Researchers investigated the size of 1 000 popular websites – more than tenfold differences within categories

In just ten years, the size of mobile pages has increased tenfold. Some online stores have already understood that less is more, says Professor Jukka Manner, who led the research.
Professor Jukka Manner studied the size and energy consumption of Finland's most popular websites with his research group. Photo: Aalto University / Niina Norjamäki

According to estimates, the ICT sector's share of the world's energy consumption will surpass 20 percent by the end of this decade. One of the reasons is the huge increase in the number and size of websites, says Jukka Manner, Professor of Networking Technology at Aalto University. He recently studied the size and energy consumption of Finland's most popular websites with his research group.

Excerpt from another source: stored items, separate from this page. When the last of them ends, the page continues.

-- ==== Sys2Proof/Machine/Operands.lean ====
section
/-! DEFINITION. How each command's operands are read (R45): the immediates with their sign and clamp, and the names behind
register, space, channel and axis numbers. A number that names nothing gives `none`, which the command answers with
`BADIDX` (R47). -/

namespace Sys2Proof.Machine

/-- `sext_16(v)` (R5). -/
def sext16 (v : BitVec 16) : Int := v.toInt

/-- `tc16(y)` (R5). -/
def tc16 (y : Int) : BitVec 16 := BitVec.ofInt 16 y

/-- The value `WR` stores in `DZ0..DZ3` and `TDZ` (R17, R45). -/
def deadzoneOperand (v : BitVec 16) : BitVec 13 := BitVec.ofInt 13 (clampInt (sext16 v) 0 Config.dzMax)

/-- The value `WR` stores in `EXPO0..EXPO3` (R17, R45). -/
def expoOperand (v : BitVec 16) : BitVec 15 := BitVec.ofInt 15 (clampInt (sext16 v) 0 Config.expoMax)

/-- The value `WR` stores in `RATE`: 0 becomes 1 (R18, R45). -/
def rateOperand (v : BitVec 16) : BitVec 16 := if v = 0#16 then 1#16 else v

/-- The mask `WR` writes to `IEN` and applies to `EVT`: `imm[4:0]`, the other bits ignored (R18, R24, R45). -/
def maskOperand (v : BitVec 16) : BitVec 5 := v.extractLsb' 0 5

/-- The channel value of `CH.SET`: `min(zext_16(imm), 2047)` (R45, R82). -/
def channelOperand (v : BitVec 16) : Chan := BitVec.ofNat 11 (min v.toNat Config.chanMax)

/-- The channel value of `CH.BTN`: 2047 pressed, 0 released (R101). -/
def buttonOperand (p : Bool) : Chan := if p then 2047#11 else 0#11

/-- The sample of `SHP.AX`, saturated to −16384..16384 (R45, R94). -/
def axisSample (x : BitVec 16) : Int := clampInt (sext16 x) (-16384) 16384

/-- The sample of `SHP.TRG`, saturated to 0..16384 (R45, R97). -/
def triggerSample (x : BitVec 16) : Nat := (clampInt (sext16 x) 0 16384).toNat

/-- `shape_axis(x, dz, e)` (R94). -/
def shapeAxis (x : BitVec 16) (dz e : Nat) : Int := shapeSigned (axisSample x) dz e

/-- `shape_trigger(x, tdz)` (R97). -/
def shapeTrigger (x : BitVec 16) (tdz : Nat) : Nat := dzscale (triggerSample x) tdz

/-- The channel register a channel number names (R12, R82, R100, R101). -/
def channelOf (c : Nat) : Option (Fin 16) := if h : c < 16 then some ⟨c, h⟩ else none

/-- The axis an axis number names (R99). -/
def axisOf (a : Nat) : Option (Fin 4) := if h : a < 4 then some ⟨a, h⟩ else none

/-- The channel an axis writes: channel `a` (R12, R99). -/
def axisChannel (a : Fin 4) : Fin 16 := a.castLE (by decide)

/-- The register a register number names (R16 to R24). -/
def regOf (r : Nat) : Option Reg :=
  match r with
  | 0x10 => some (.dz 0)
  | 0x11 => some (.dz 1)
  | 0x12 => some (.dz 2)
  | 0x13 => some (.dz 3)
  | 0x14 => some (.expo 0)
  | 0x15 => some (.expo 1)
  | 0x16 => some (.expo 2)
  | 0x17 => some (.expo 3)
  | 0x18 => some .tdz
  | 0x19 => some .rev
  | 0x1A => some .rate
  | 0x1B => some .failThr
  | 0x1C => some .statIvl
  | 0x1D => some .ien
  | 0x20 => some .crc
  | 0x21 => some .shpY
  | 0x22 => some .rxlen
  | 0x23 => some .cstat
  | 0x24 => some .derr
  | 0x25 => some .rtype
  | 0x26 => some .rplen
  | 0x30 => some .sstate
  | 0x31 => some .sflags
  | 0x32 => some .failCnt
  | 0x33 => some .totalSent
  | 0x34 => some .statCnt
  | 0x35 => some .tmr
  | 0x36 => some .period
  | 0x37 => some .evt
  | _ => none

/-- The memory space a space number names (R30). -/
def spaceOf (n : Nat) : Option Space :=
  match n with
  | 0 => some .ch
  | 1 => some .uch
  | 2 => some .mbx
  | 3 => some .out
  | 4 => some .ebuf
  | 5 => some .txbuf
  | 6 => some .rxbuf
  | 7 => some .crcTab
  | 8 => some .cube
  | _ => none

/-- The element count of a space (R30). -/
def spaceSize : Space → Nat
  | .ch => 16
  | .uch => 16
  | .mbx => 16
  | .out => 16
  | .ebuf => 26
  | .txbuf => 26
  | .rxbuf => 64
  | .crcTab => 256
  | .cube => 65

end Sys2Proof.Machine
end

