-- ==== Sys2Proof/Machine/HostAccess.lean ====
section
/-! DEFINITION. The host access commands `NOP`, `RESET`, `RD`, `WR`, `RDM` (`40_host_access.md`), and the answers to a word that
is no command (R48). -/

namespace Sys2Proof.Machine

/-- `NOP` (R53). -/
def execNop (s : State) : Host.Outcome State Fault Refusal := .next (respondOk 0#32 s)

/-- `RESET` (R54). -/
def execReset (s : State) : Host.Outcome State Fault Refusal := .next (respondOk 0#32 (resetBlock s))

/-- `RD r` (R55). -/
def execRd (r : Nat) (s : State) : Host.Outcome State Fault Refusal :=
  match regRead r s with
  | none => .next (failWith .badIdx s)
  | some v => .next (respondOk v s)

/-- `WR r, v` (R56). -/
def execWr (r : Nat) (v : BitVec 16) (s : State) : Host.Outcome State Fault Refusal :=
  match regOf r with
  | none => .next (failWith .badIdx s)
  | some reg =>
    match regWrite reg v s with
    | none => .next (failWith .rdOnly s)
    | some t => .next (respondOk 0#32 t)

/-- `RDM s, off` (R57). -/
def execRdm (sp off : Nat) (s : State) : Host.Outcome State Fault Refusal :=
  match spaceRead sp off s with
  | none => .next (failWith .badIdx s)
  | some v => .next (respondOk v s)

/-- The answer to a word with an undefined opcode (R48). -/
def answerIllegal (s : State) : Host.Outcome State Fault Refusal := .next (failWith .illegal s)

/-- The answer to a word with a reserved bit set (R48). -/
def answerReserved (s : State) : Host.Outcome State Fault Refusal := .next (failWith .rsvd s)

end Sys2Proof.Machine
end

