-- ==== Sys2Proof/Machine/SchedulerUnit.lean ====
section
/-! DEFINITION. The scheduler commands `SCH.PUB`, `SCH.START`, `SCH.CANCEL`, `SCH.PCLOSE`, and the environment's steps `TB`,
`TXR(ok)`, `TXR(fail)` and `HRESET` (`44_scheduler.md`, R140). -/

namespace Sys2Proof.Machine

/-- `SCH.PUB` (R111): the data is the previous `MBX_DIRTY`. -/
def execSchPub (s : State) : Host.Outcome State Fault Refusal :=
  .next (respondOk ((BitVec.ofBool s.mbxDirty).setWidth 32)
    { s with mbx := reverseVec s.rev s.ch, mbxDirty := true })

/-- `SCH.START` (R120). -/
def execSchStart (s : State) : Host.Outcome State Fault Refusal :=
  if s.sstate = .stopped then .next (respondOk 0#32 { s with sstate := .wait, tmr := timerReload s })
  else .next (failWith .refused s)

/-- The end of `SCH.CANCEL` and `SCH.PCLOSE`: the data is the scheduler state after the command (R121, R122). -/
def respondSstate (s : State) : State := respondOk ((sstateCode s.sstate).setWidth 32) s

/-- `SCH.CANCEL` (R121). -/
def execSchCancel (s : State) : Host.Outcome State Fault Refusal :=
  match s.sstate with
  | .stopped | .wait => .next (respondSstate (emit .exitCancel { s with sstate := .exitCancel }))
  | .send => .next (respondSstate { s with cancelPend := true })
  | .exitCancel | .exitFatal => .next (respondSstate s)

/-- `SCH.PCLOSE` (R122). -/
def execSchPclose (s : State) : Host.Outcome State Fault Refusal :=
  match s.sstate with
  | .stopped | .wait => .next (respondSstate (emit .exitFatal { s with sstate := .exitFatal }))
  | .send => .next (respondSstate { s with fatalPend := true })
  | .exitCancel | .exitFatal => .next (respondSstate s)

/-- The timer runs in `WAIT` and `SEND` (R23, R110, R113). -/
def timerRuns (s : State) : Bool := decide (s.sstate = .wait) || decide (s.sstate = .send)

/-- The `TB` step (R113). -/
def tbStep (s : State) : State :=
  if timerRuns s then
    if s.tmr = 0#20 then tick { s with tmr := timerReload s } else { s with tmr := s.tmr - 1#20 }
  else s

/-- Count one successful transmission towards the status summary (R116). -/
def countStatus (s : State) : State :=
  if s.statIvl = 0#16 then { s with statCnt := 0#16 }
  else if s.statIvl.toNat ≤ s.statCnt.toNat + 1 then emit .status { s with statCnt := 0#16 }
  else { s with statCnt := s.statCnt + 1#16 }

/-- `FAIL_CNT` after one more failure, saturating at 65535 (R22, R117). -/
def failCntNext (s : State) : BitVec 16 := BitVec.ofNat 16 (min (s.failCnt.toNat + 1) 65535)

/-- Count one failed transmission and report its severity, the comparison after the increment (R117). -/
def countFailure (s : State) : State :=
  if s.failThr.toNat ≤ (failCntNext s).toNat then emit .failWarn { s with failCnt := failCntNext s }
  else emit .failLow { s with failCnt := failCntNext s }

/-- The `TXR(ok)` step (R116), ignored outside `SEND` (R123). -/
def txrOkStep (s : State) : State :=
  if s.sstate = .send then
    waitPoint (countStatus { s with failCnt := 0#16, totalSent := s.totalSent + 1#32 })
  else s

/-- The `TXR(fail)` step (R117), ignored outside `SEND` (R123). -/
def txrFailStep (s : State) : State :=
  if s.sstate = .send then waitPoint (countFailure s) else s

/-- A transport result (R126). -/
def txrStep (ok : Bool) (s : State) : State := if ok then txrOkStep s else txrFailStep s

/-- The `HRESET` step (R140). -/
def hresetStep (s : State) : State := resetBlock s

end Sys2Proof.Machine
end

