/-- The cube table and the cube by interpolation (R91, R92). -/
def Obligations.CubeLaws : Prop :=
  (∀ j, j ≤ 64 → cubeTab j = (j * j * j + 8) / 16 ∧ cubeTab j ≤ 256 * j) ∧
  (∀ j, j < 64 → cubeTab j ≤ cubeTab (j + 1)) ∧ cubeTab 0 = 0 ∧ cubeTab 64 = 16384 ∧
  (∀ r, r < 16384 → cube r =
    cubeTab (r / 256) + ((cubeTab (r / 256 + 1) - cubeTab (r / 256)) * (r % 256)) / 256) ∧
  (∀ j, j ≤ 64 → cube (256 * j) = cubeTab j) ∧ cube 0 = 0 ∧ cube 16384 = 16384 ∧
  (∀ r r', r ≤ r' → r' ≤ 16384 → cube r ≤ cube r') ∧ ∀ r, r ≤ 16384 → cube r ≤ r

/-- The expo blend (R93). -/
def Obligations.BlendLaws : Prop :=
  (∀ r c e, r ≤ 16384 → c ≤ r → e ≤ 16384 →
    blend r c e = ((16384 - e) * r + e * c + 8192) / 2 ^ 14 ∧ blend r c e ≤ r) ∧
  (∀ r c, blend r c 0 = r) ∧ (∀ r c, blend r c 16384 = c) ∧ (∀ e, e ≤ 16384 → blend 16384 16384 e = 16384) ∧
  ∀ e, blend 0 0 e = 0

/-- The axis curve for every sample and every legal profile: the blend of the rescaled magnitude and its cube with the sign
reattached (`43_shaper.md` section 3, the pseudocode of R94), and its laws: endpoints, deadzone, odd, bounded by the linear
response, linear at expo 0 and cubic at expo 1 (section 4, laws (a) to (e), which the spec marks as derived). -/
def Obligations.AxisCurveLaws : Prop :=
  ∀ (dz e : Nat), dz ≤ 4096 → e ≤ 16384 →
    shapeAxis 16384#16 dz e = 16384 ∧ shapeAxis (tc16 (-16384)) dz e = -16384 ∧
    (∀ x : BitVec 16, (min (max x.toInt (-16384)) 16384).natAbs ≤ dz →
      shapeAxis x dz e = 0 ∧ mapS (shapeAxis x dz e) = 1024) ∧
    (∀ m : Nat, m ≤ 16384 → shapeAxis (tc16 (-(m : Int))) dz e = -shapeAxis (tc16 (m : Int)) dz e) ∧
    (∀ x : BitVec 16, (shapeAxis x dz e).natAbs ≤ dzscale (min (max x.toInt (-16384)) 16384).natAbs dz) ∧
    (∀ x : BitVec 16, ∃ m : Nat, m = (min (max x.toInt (-16384)) 16384).natAbs ∧
      shapeAxis x dz e = (if x.toInt < 0 then -1 else 1) * (blend (dzscale m dz) (cube (dzscale m dz)) e : Int)) ∧
    (∀ x : BitVec 16, (shapeAxis x dz 0).natAbs = dzscale (min (max x.toInt (-16384)) 16384).natAbs dz) ∧
    ∀ x : BitVec 16, (shapeAxis x dz 16384).natAbs = cube (dzscale (min (max x.toInt (-16384)) 16384).natAbs dz)

/-- The axis curve never falls as the sample rises (`43_shaper.md` section 4, law (f), which the spec marks as derived). -/
def Obligations.AxisCurveIsMonotone : Prop :=
  ∀ (dz e : Nat) (x x' : BitVec 16), dz ≤ 4096 → e ≤ 16384 → x.toInt ≤ x'.toInt →
    shapeAxis x dz e ≤ shapeAxis x' dz e

/-- Both mappings to a channel (R95, R96): the rounded formula, the range, the named points, monotone, and the two places
where the signed mapping is not symmetric. -/
def Obligations.ChannelMappingLaws : Prop :=
  (∀ y : Int, -16384 ≤ y → y ≤ 16384 → (mapS y : Int) = (2047 * (y + 16384) + 16384) / 2 ^ 15 ∧ mapS y ≤ 2047) ∧
  mapS (-16384) = 0 ∧ mapS 0 = 1024 ∧ mapS 16384 = 2047 ∧ mapS (-1) = 1023 ∧ mapS 1 = 1024 ∧ mapS (-8192) = 512 ∧
  mapS 8192 = 1535 ∧ (∀ y y' : Int, -16384 ≤ y → y ≤ y' → y' ≤ 16384 → mapS y ≤ mapS y') ∧
  (∀ t : Nat, t ≤ 16384 → mapU t = (2047 * t + 8192) / 2 ^ 14 ∧ mapU t ≤ 2047) ∧
  mapU 0 = 0 ∧ mapU 8192 = 1024 ∧ mapU 16384 = 2047 ∧ ∀ t t' : Nat, t ≤ t' → t' ≤ 16384 → mapU t ≤ mapU t'

/-- `SHP.AX` (R99): the shaped value in `SHP_Y`, its channel value in `CH[a]`, both answered, nothing else changed; with a
legal profile the channel value is exactly the mapped one. -/
def Obligations.ShpAxShapesAxis : Prop :=
  (∀ (a : BitVec 8) (x : BitVec 16), decode (0x30#8 ++ a ++ x) = .command (.shpAx a.toNat x)) ∧
  (∀ (s : State) (a : Fin 4) (x : BitVec 16), ∃ (y : Int) (v : Chan) (d : Word),
    y = shapeAxis x s.dz[a].toNat s.expo[a].toNat ∧ v = BitVec.ofNat 11 (mapS y) ∧
    d.toNat = v.toNat * 2 ^ 16 + (tc16 y).toNat ∧
    (s.dz[a].toNat ≤ 4096 → s.expo[a].toNat ≤ 16384 → v.toNat = mapS y ∧ (tc16 y).toInt = y) ∧
    exec (.shpAx a.val x) s = .next (respond .ok d { s with shpY := tc16 y, ch := s.ch.set a.val v })) ∧
  (∀ (s : State) (a : Nat) (x : BitVec 16), 3 < a → exec (.shpAx a x) s = .next (respond .badIdx 0#32 s)) ∧
  (∀ dz e : Nat, shapeAxis 0x7FFF#16 dz e = shapeAxis 16384#16 dz e ∧
    shapeAxis 0x8000#16 dz e = shapeAxis (tc16 (-16384)) dz e ∧ shapeAxis 0#16 dz e = 0) ∧
  (∀ y : Int, -16384 ≤ y → y ≤ 16384 → shapeAxis (tc16 y) 0 0 = y) ∧ ∀ dz : Nat, dz ≤ 4096 → shapeAxis 100#16 dz 16384 = 0

/-- `SHP.TRG` (R100, with R97): the sample read as signed, clamped to 0..16384 and rescaled; no expo. -/
def Obligations.ShpTrgShapesTrigger : Prop :=
  (∀ (c : BitVec 8) (x : BitVec 16), decode (0x31#8 ++ c ++ x) = .command (.shpTrg c.toNat x)) ∧
  (∀ (s : State) (c : Fin 16) (x : BitVec 16), ∃ (t : Nat) (v : Chan) (y : BitVec 16) (d : Word),
    t = dzscale (min (max x.toInt 0) 16384).toNat s.tdz.toNat ∧ v.toNat = mapU t ∧ y.toNat = t ∧
    d.toNat = v.toNat * 2 ^ 16 + t ∧
    exec (.shpTrg c.val x) s = .next (respond .ok d { s with shpY := y, ch := s.ch.set c v })) ∧
  (∀ (s : State) (c : Nat) (x : BitVec 16), 15 < c → exec (.shpTrg c x) s = .next (respond .badIdx 0#32 s)) ∧
  ∀ tdz : Nat, tdz ≤ 4096 → shapeTrigger 0#16 tdz = 0 ∧ shapeTrigger 0xFFFB#16 tdz = 0 ∧
    shapeTrigger 20000#16 tdz = 16384

/-- `CH.BTN` (R101): pressed 2047, released 0; a reversed channel publishes the opposite. -/
def Obligations.ChBtnWritesButton : Prop :=
  (∀ (c : BitVec 8), decode (0x21#8 ++ c ++ 1#16) = .command (.chBtn c.toNat true) ∧
    decode (0x21#8 ++ c ++ 0#16) = .command (.chBtn c.toNat false)) ∧
  (∀ (c : BitVec 8) (x : BitVec 16), 1 < x.toNat → decode (0x21#8 ++ c ++ x) = .reserved) ∧
  (∀ (s : State) (c : Fin 16),
    exec (.chBtn c.val true) s = .next (respond .ok 2047#32 { s with ch := s.ch.set c 2047#11 }) ∧
    exec (.chBtn c.val false) s = .next (respond .ok 0#32 { s with ch := s.ch.set c 0#11 })) ∧
  (∀ (s : State) (c : Nat) (p : Bool), 15 < c → exec (.chBtn c p) s = .next (respond .badIdx 0#32 s)) ∧
  reverseChan true 2047#11 = 0#11 ∧ reverseChan true 0#11 = 2047#11

/-! ## Scheduler unit -/

/-- `SCH.PUB` (R111): the staging vector, reversed as R102 has it, is copied to the mailbox and marked untaken; the previous
mark is answered; it works in every scheduler state. The reversal is an involution. -/
def Obligations.SchPubPublishes : Prop :=
  decode 0x40000000#32 = .command .schPub ∧ (∀ x : BitVec 24, x ≠ 0#24 → decode (0x40#8 ++ x) = .reserved) ∧
  (∀ s : State, ∃ m : ChanVec,
    (∀ i : Fin 16, m[i].toNat = if s.rev.getLsbD i.val then 2047 - s.ch[i].toNat else s.ch[i].toNat) ∧
    exec .schPub s = .next (respond .ok (if s.mbxDirty then 1#32 else 0#32) { s with mbx := m, mbxDirty := true })) ∧
  (∀ (rev : BitVec 16) (v : ChanVec), reverseVec rev (reverseVec rev v) = v) ∧ reverseChan true 1024#11 = 1023#11

/-- `SCH.START` (R120): from `STOPPED` to `WAIT` with the timer at `PERIOD − 1`; refused in every other state. -/
def Obligations.SchStartStartsLoop : Prop :=
  decode 0x41000000#32 = .command .schStart ∧ (∀ x : BitVec 24, x ≠ 0#24 → decode (0x41#8 ++ x) = .reserved) ∧
  (∀ s : State, s.sstate = .stopped → ∃ n : BitVec 20, n.toNat = 1000000 / s.rate.toNat - 1 ∧
    exec .schStart s = .next (respond .ok 0#32 { s with sstate := .wait, tmr := n })) ∧
  ∀ s : State, s.sstate ≠ .stopped → exec .schStart s = .next (respond .refused 0#32 s)

/-- `SCH.CANCEL` (R121): at once in `STOPPED` and `WAIT`, latched in `SEND`, nothing in the `EXIT` states. -/
def Obligations.SchCancelCancels : Prop :=
  decode 0x42000000#32 = .command .schCancel ∧ (∀ x : BitVec 24, x ≠ 0#24 → decode (0x42#8 ++ x) = .reserved) ∧
  (∀ s : State, s.sstate = .stopped ∨ s.sstate = .wait → exec .schCancel s = .next { s with
    sstate := .exitCancel, evt := s.evt ||| 0b01000#5, trace := s.trace ++ [.event .exitCancel, .response .ok 3#32] }) ∧
  (∀ s : State, s.sstate = .send → exec .schCancel s = .next (respond .ok 2#32 { s with cancelPend := true })) ∧
  (∀ s : State, s.sstate = .exitCancel → exec .schCancel s = .next (respond .ok 3#32 s)) ∧
  ∀ s : State, s.sstate = .exitFatal → exec .schCancel s = .next (respond .ok 4#32 s)

/-- `SCH.PCLOSE` (R122): at once in `STOPPED` and `WAIT`, latched in `SEND`, nothing in the `EXIT` states. -/
def Obligations.SchPcloseCloses : Prop :=
  decode 0x43000000#32 = .command .schPclose ∧ (∀ x : BitVec 24, x ≠ 0#24 → decode (0x43#8 ++ x) = .reserved) ∧
  (∀ s : State, s.sstate = .stopped ∨ s.sstate = .wait → exec .schPclose s = .next { s with
    sstate := .exitFatal, evt := s.evt ||| 0b10000#5, trace := s.trace ++ [.event .exitFatal, .response .ok 4#32] }) ∧
  (∀ s : State, s.sstate = .send → exec .schPclose s = .next (respond .ok 2#32 { s with fatalPend := true })) ∧
  (∀ s : State, s.sstate = .exitCancel → exec .schPclose s = .next (respond .ok 3#32 s)) ∧
  ∀ s : State, s.sstate = .exitFatal → exec .schPclose s = .next (respond .ok 4#32 s)

/-- The `TB` step (R113, with `tick` of R114 and `start_send` of R115): still in `STOPPED` and the `EXIT` states; counting
down; and at 0 reloading and ticking, which in `WAIT` takes the latest vector, builds its frame and requests it, and in
`SEND` is remembered in one bit. -/
def Obligations.TimebaseStep : Prop :=
  (∀ s : State, s.sstate = .stopped ∨ s.sstate = .exitCancel ∨ s.sstate = .exitFatal → runInput .tb s = .next s) ∧
  (∀ s : State, s.sstate = .wait ∨ s.sstate = .send → 0 < s.tmr.toNat →
    ∃ n : BitVec 20, n.toNat = s.tmr.toNat - 1 ∧ runInput .tb s = .next { s with tmr := n }) ∧
  (∀ s : State, s.sstate = .wait → s.tmr.toNat = 0 → ∃ (n : BitVec 20) (v : ChanVec) (m : Memory),
    n.toNat = 1000000 / s.rate.toNat - 1 ∧ v = (if s.mbxDirty then s.mbx else s.out) ∧ m.readBytes 0 26 = frame v ∧
    runInput .tb s = .next { s with
      tmr := n, out := v, mbxDirty := false, txbuf := m, sstate := .send, trace := s.trace ++ [.txReq (frame v)] }) ∧
  ∀ s : State, s.sstate = .send → s.tmr.toNat = 0 → ∃ n : BitVec 20, n.toNat = 1000000 / s.rate.toNat - 1 ∧
    runInput .tb s = .next { s with tmr := n, tickPend := true }

/-- The `TXR(ok)` step (R116): in `SEND` the counters and the status summary, then the wait point; elsewhere nothing. -/
def Obligations.TransmitSuccess : Prop :=
  (∀ s : State, s.sstate = .send → s.statIvl = 0#16 → runInput (.txr true) s =
    .next (waitPoint { s with failCnt := 0#16, totalSent := s.totalSent + 1#32, statCnt := 0#16 })) ∧
  (∀ s : State, s.sstate = .send → s.statIvl ≠ 0#16 → s.statIvl.toNat ≤ s.statCnt.toNat + 1 → runInput (.txr true) s =
    .next (waitPoint { s with
      failCnt := 0#16, totalSent := s.totalSent + 1#32, statCnt := 0#16, evt := s.evt ||| 0b00001#5,
      trace := s.trace ++ [.event .status] })) ∧
  (∀ s : State, s.sstate = .send → s.statIvl ≠ 0#16 → s.statCnt.toNat + 1 < s.statIvl.toNat → ∃ n : BitVec 16,
    n.toNat = s.statCnt.toNat + 1 ∧ runInput (.txr true) s =
      .next (waitPoint { s with failCnt := 0#16, totalSent := s.totalSent + 1#32, statCnt := n })) ∧
  (∀ s : State, s.sstate ≠ .send → runInput (.txr true) s = .next s) ∧
  ∀ n : BitVec 32, (n + 1#32).toNat = (n.toNat + 1) % 2 ^ 32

‘In the past ten years, the size of websites has tripled, and the size of mobile pages has already increased tenfold. This is a concern for the environment, as data transfer over the mobile network consumes a great deal of energy and increases the electricity consumption of the whole society.’

In the analysis, the front pages of 1 000 popular Finnish online services were loaded, in addition to the most popular front pages of different categories. The study included pages from the media, universities, largest companies and central government, for example.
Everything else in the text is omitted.